- Purpose: evaluate autism in children ages 16–30 months

= Modified Checklist for Autism in Toddlers =

Childhood autism assessment questionnaire

The Modified Checklist for Autism in Toddlers (M-CHAT) is a psychological questionnaire that evaluates risk for autism spectrum disorder in children ages 16–30 months. The 20-question test is filled out by the parent, and a follow-up portion is available for children who are classified as medium- to high-risk for autism spectrum disorder. Children who score in the medium to high-risk zone may not necessarily meet criteria for a diagnosis. The checklist is designed so that primary care physicians can interpret it immediately and easily. The M-CHAT has shown fairly good reliability and validity in assessing child autism symptoms in recent studies.

== Question breakdown, scoring, and interpretation ==

The first section of the M-CHAT identifies 20 behavioral characteristics of the autism spectrum and asks if the child has experienced any of them. If the parent reports a sufficient number of characteristics for the child in this section, a follow-up form outlining specific questions pertaining to that characteristic would be administered by the researcher. It does not have to be completed for characteristics the child does not possess. The follow-up form asks questions based on a flow-chart format, ultimately categorizing the child as "pass" or "fail" for each characteristic.

===Domain breakdown===
For the first section, a response of "no" for all questions except 2, 5, and 12 indicate risk of autism spectrum disorder. A response of "yes" indicates ASD risk for the remaining three questions.

For the follow-up section, the flowchart format will direct the researcher in determining whether or not the child's behavior is suggestive of ASD. If the parent describes abnormal behavior, the child will fail that item.

=== Interpretation of subscale scores ===
A total score of 2 and below on the first part of the M-CHAT indicate low autism risk, but children under 24 months should nevertheless be tested again after their second birthday. A total score of 3–7 indicates medium risk and prompts administration of the follow-up form. Even with the follow-up form, some children who fail the M-CHAT will not be diagnosed with ASD, but may still be at risk for other developmental disorders. A total score of 8 or higher indicates high autism risk, and the follow-up form can be bypassed for immediate referral to a professional for diagnosis.

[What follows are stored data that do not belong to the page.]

-- ==== Sys2Proof/Tests/Slice0.lean ====
section
/-! SUPPORT. Tests: the ill-formed terms each check refuses, the words of 30_encoding.md, a few vectors of 95_test_vectors.md, one step each, and a witness for the
hypotheses of every statement. -/

namespace Sys2Proof.Tests

open Sys2Proof.Machine

/-! ### Well-formedness: an ill-formed term for each check -/

theorem test_rsv_refused : CmdFields.wf ⟨0b001, false, 0x1⟩ = false := by decide
theorem test_op_zero_refused : CmdFields.wf ⟨0b000, false, 0x0⟩ = false := by decide
theorem test_op_nine_refused : CmdFields.wf ⟨0b000, false, 0x9⟩ = false := by decide
theorem test_chk_decode_refused : CmdFields.wf ⟨0b000, true, 0x2⟩ = false := by decide
theorem test_chk_encode_accepted : CmdFields.wf ⟨0b000, true, 0x7⟩ = true := by decide
theorem test_num_capacity_refused : Config.wf ⟨15, 16, .zext⟩ = false := by decide
theorem test_hex_capacity_refused : Config.wf ⟨32, 256, .sext⟩ = false := by decide
theorem test_default_accepted : Config.wf Config.default = true := by decide

/-! ### Decoding: RSV, CHK, OP of R53 written out bit by bit -/

theorem test_decode_nkEnc : decode 0b000_0_0001#8 = .ok .nkEnc := by decide
theorem test_decode_nkEncC : decode 0b000_1_0001#8 = .ok .nkEncC := by decide
theorem test_decode_nkDec : decode 0b000_0_0010#8 = .ok .nkDec := by decide
theorem test_decode_nkCmpc : decode 0b000_0_0011#8 = .ok .nkCmpc := by decide
theorem test_decode_nkToHex : decode 0b000_0_0100#8 = .ok .nkToHex := by decide
theorem test_decode_nkFromHex : decode 0b000_0_0101#8 = .ok .nkFromHex := by decide
theorem test_decode_pkEnc : decode 0b000_0_0110#8 = .ok .pkEnc := by decide
theorem test_decode_pkEncC : decode 0b000_1_0110#8 = .ok .pkEncC := by decide
theorem test_decode_ckEnc : decode 0b000_0_0111#8 = .ok .ckEnc := by decide
theorem test_decode_ckEncC : decode 0b000_1_0111#8 = .ok .ckEncC := by decide
theorem test_decode_ckDec : decode 0b000_0_1000#8 = .ok .ckDec := by decide

/-- R55: the three kinds of illegal words; 95_test_vectors.md 2.12. -/
theorem test_illegal_kinds :
    ∀ w : Byte, (decode w = .error .reservedBits ↔ 32 ≤ w.toNat) ∧
      (decode w = .error .reservedOp ↔ w.toNat < 32 ∧ (w.toNat % 16 = 0 ∨ 9 ≤ w.toNat % 16)) ∧
      (decode w = .error .checkNotAllowed ↔ w ∈ [0x12#8, 0x13#8, 0x14#8, 0x15#8, 0x18#8]) := by decide

/-! ### One step on the vectors of 95_test_vectors.md -/

/-- The bytes of an array port, zeros after them. -/
def bytes (l : List Byte) : Vector Byte 255 :=
  ⟨((l ++ List.replicate 255 0).take 255).toArray, by
    rw [List.size_toArray, List.length_take, List.length_append, List.length_replicate]; omega⟩

/-- Ports with a country, a number and its length. -/
def numPorts (cmd : Byte) (c0 c1 : Byte) (num : List Byte) : Ports :=
  { Ports.zero with cmd := cmd, ctryIn := #v[c0, c1], numIn := bytes num, numLen := BitVec.ofNat 8 num.length }

/-- Ports with a hex text and its length. -/
def hexPorts (text : List Byte) : Ports :=
  { Ports.zero with cmd := 0x05, hexIn := bytes text, hexLen := BitVec.ofNat 8 text.length }

/-- Ports with the two keys. -/
def keyPorts (cmd : Byte) (a b : Word) : Ports := { Ports.zero with cmd := cmd, a := a, b := b }

/-- The reset state with these parameters, the host about to present these ports. -/
def ready (c : Config) (p : Ports) : State := { State.reset with cfg := c, requests := [.command p] }

/-- A field of the state after the first command after reset. -/
def after {α : Type} (c : Config) (p : Ports) (f : State → α) : Option α :=
  match step (ready c p) with
  | .next t => some (f t)
  | .fault _ => none
  | .refused _ => none

/-- RES and STATUS. -/
def resStatus (t : State) : Word × BitVec 32 := (t.results.res, t.status)

def sextConfig : Config := ⟨32, 16, .sext⟩
def wideHexConfig : Config := ⟨32, 32, .zext⟩

-- "1234567890123456", 16 digits
def sixteen : List Byte :=
  [0x31, 0x32, 0x33, 0x34, 0x35, 0x36, 0x37, 0x38, 0x39, 0x30, 0x31, 0x32, 0x33, 0x34, 0x35, 0x36]

-- "447700900123"
def mobile : List Byte := [0x34, 0x34, 0x37, 0x37, 0x30, 0x30, 0x39, 0x30, 0x30, 0x31, 0x32, 0x33]

-- 2.1: "IT", 16 digits, lossy
theorem test_nkEnc_lossy :
    after .default (numPorts 0x01 0x49 0x54 sixteen) resStatus = some (0x4D0D_5569_7C43_AC00, 0x0102_0000) := by decide
-- 2.1: "GB", "1\xff" under SEXT
theorem test_nkEnc_sext :
    after sextConfig (numPorts 0x01 0x47 0x42 [0x31, 0xFF]) resStatus = some (0xFFFF_FFFF_FFFF_FD92, 0x0102_0000) := by
  decide
-- 2.2: "GB", "447700900123"
theorem test_nkEncC_value :
    after .default (numPorts 0x11 0x47 0x42 mobile) resStatus = some (0x3880_0683_D0D9_91BC, 0x1102_0000) := by decide
-- 2.2: "G1", "x": country before number
theorem test_nkEncC_country_first :
    after .default (numPorts 0x11 0x47 0x31 [0x78]) resStatus = some (0, 0x1103_0113) := by decide
-- 2.3: all ones: "__", 15 digits of a 16-digit value
theorem test_nkDec_all_ones :
    after .default (keyPorts 0x02 0xFFFF_FFFF_FFFF_FFFF 0)
      (fun t => (t.results.ctryOut.toList, t.results.numOut.toList, t.results.numOutLen)) =
    some ([0x5F, 0x5F], [0x31, 0x32, 0x35, 0x38, 0x39, 0x39, 0x39, 0x30, 0x36, 0x38, 0x34, 0x32, 0x36, 0x32, 0x33], 15) := by
  decide
-- 2.3: NUM = 12345 with LEN = 3: the low 3 digits
theorem test_nkDec_low_digits :
    after .default (keyPorts 0x02 0x0000_0000_0003_0393 0) (fun t => (t.results.numOut.toList.take 4, t.status)) =
    some ([0x33, 0x34, 0x35, 0x00], 0x0202_0000) := by decide
-- 2.4: "AD" before "ZZ"
theorem test_nkCmpc_less :
    after .default (keyPorts 0x03 0x0900_0000_0000_0011 0xD680_0000_0000_0011) resStatus =
    some (0xFFFF_FFFF_FFFF_FFFF, 0x0302_0000) := by decide
-- 2.4: unsigned
theorem test_nkCmpc_unsigned :
    after .default (keyPorts 0x03 0x8000_0000_0000_0000 0x1) resStatus = some (1, 0x0302_0000) := by decide
-- 2.5
theorem test_nkToHex_all_digits :
    after .default (keyPorts 0x04 0x0123_4567_89AB_CDEF 0) (fun t => t.results.hexOut.toList) =
    some [0x30, 0x31, 0x32, 0x33, 0x34, 0x35, 0x36, 0x37, 0x38, 0x39, 0x61, 0x62, 0x63, 0x64, 0x65, 0x66] := by decide
-- 2.6: OVERFLOW at index 16 with HEX_IN_MAX = 32
theorem test_nkFromHex_overflow :
    after wideHexConfig (hexPorts (0x31 :: List.replicate 16 0x30)) resStatus = some (0, 0x0503_10F4) := by decide
-- 2.6: "ABCDEF"
theorem test_nkFromHex_upper :
    after .default (hexPorts [0x41, 0x42, 0x43, 0x44, 0x45, 0x46]) resStatus = some (0xABCDEF, 0x0502_0000) := by decide
-- 2.7: "/" wraps
theorem test_pkEnc_wrap :
    after .default (numPorts 0x06 0 0 [0x2F]) resStatus = some (0xFFFF_A50C_EF85_C000, 0x0602_0000) := by decide
-- 2.7: "0123"
theorem test_pkEnc_leading_zero :
    after .default (numPorts 0x06 0 0 [0x30, 0x31, 0x32, 0x33]) resStatus = some (0x0000_0B2F_D121_7800, 0x0602_0000) := by
  decide
-- 2.8: a bad byte past the first 15
theorem test_pkEncC_late_byte :
    after .default (numPorts 0x16 0 0 (sixteen ++ [0x78])) resStatus = some (0, 0x1603_1023) := by decide
-- 2.8
theorem test_pkEncC_truncates :
    after .default (numPorts 0x16 0 0 (sixteen ++ [0x37, 0x38, 0x39])) resStatus = some (0x0000_7048_860D_DF79, 0x1602_0000) := by
  decide
-- 2.9: "\x00\x80" under both widenings
theorem test_ckEnc_zext : after .default (numPorts 0x07 0x00 0x80 []) resStatus = some (0x0080, 0x0702_0000) := by decide
theorem test_ckEnc_sext : after sextConfig (numPorts 0x07 0x00 0x80 []) resStatus = some (0xFF80, 0x0702_0000) := by decide
-- 2.10
theorem test_ckEncC_value : after .default (numPorts 0x17 0x47 0x42 []) resStatus = some (0x4742, 0x1702_0000) := by decide
theorem test_ckEncC_second : after .default (numPorts 0x17 0x47 0x31 []) resStatus = some (0, 0x1703_0113) := by decide
-- 2.11: A[63:16] ignored
theorem test_ckDec_low_bits :
    after .default (keyPorts 0x08 0xFFFF_FFFF_FFFF_4742 0) (fun t => (t.results.ctryOut.toList, t.status)) =
    some ([0x47, 0x42], 0x0802_0000) := by decide
-- 2.12: CHK with NK.DEC, on operands that would be errors too
theorem test_illegal_word :
    after .default { numPorts 0x12 0 0 [] with numLen := 255 } resStatus = some (0, 0x1203_0001) := by decide
-- A placed word runs as the first command after reset.
theorem test_placed_word :
    (match step (State.reset.withFetchWord 8 0x04) with
      | .next t => some (t.results.hexOut.toList, t.status)
      | .fault _ => none
      | .refused _ => none) = some (List.replicate 16 0x30, 0x0402_0000#32) := by decide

The follow-up form has its own scaling. If the child fails at least two items, the child should be referred to a professional for diagnosis.

== Psychometrics ==

=== Reliability and validity ===
The revised version of M-CHAT, known as the M-CHAT-R/F, has been demonstrated to have high validity and reliability for screening toddlers for autism spectrum disorder. It is a two part screening tool. The first stage stratifies children into 3 group- low risk, medium risk, and high risk. Children who are medium risk go to the second stage for further clarification. A child whose score was greater than 3 at the first screening and greater than 2 on the second screening had a 47.5% risk of being diagnosed with autism spectrum disorder.

== Limitations ==
The M-CHAT has the same problems as other self-report inventories, in that scores can be easily exaggerated or minimized by the person completing them. Like all questionnaires, the way the instrument is administered can have an effect on the final score. If a patient is asked to fill out the form in front of other people in a clinical environment, for instance, social expectations have been shown to elicit a different response compared to administration via a postal survey.

The M-CHAT is a screener for potential symptoms for autism spectrum disorder in children, and cannot be administered as a diagnostic tool. Many pediatricians have been found to underdetect cognitive and emotional/behavioral disorders in children. This underdetection is due to failure to use standardized test, reliance on clinical impressions, the restricted sample of behavior obtained, and the atypical behavior of children in a doctor's office.

Factors such as socioeconomic status and parent education level have been found to impact the generalizability of both the M-CHAT and the Checklist for Autism in Toddlers (CHAT) as a reliable and valid screener for children of all backgrounds.

== Controversies ==
Longitudinal studies suggest that the M-CHAT may be a poor screening tool for children 18 months of age and younger.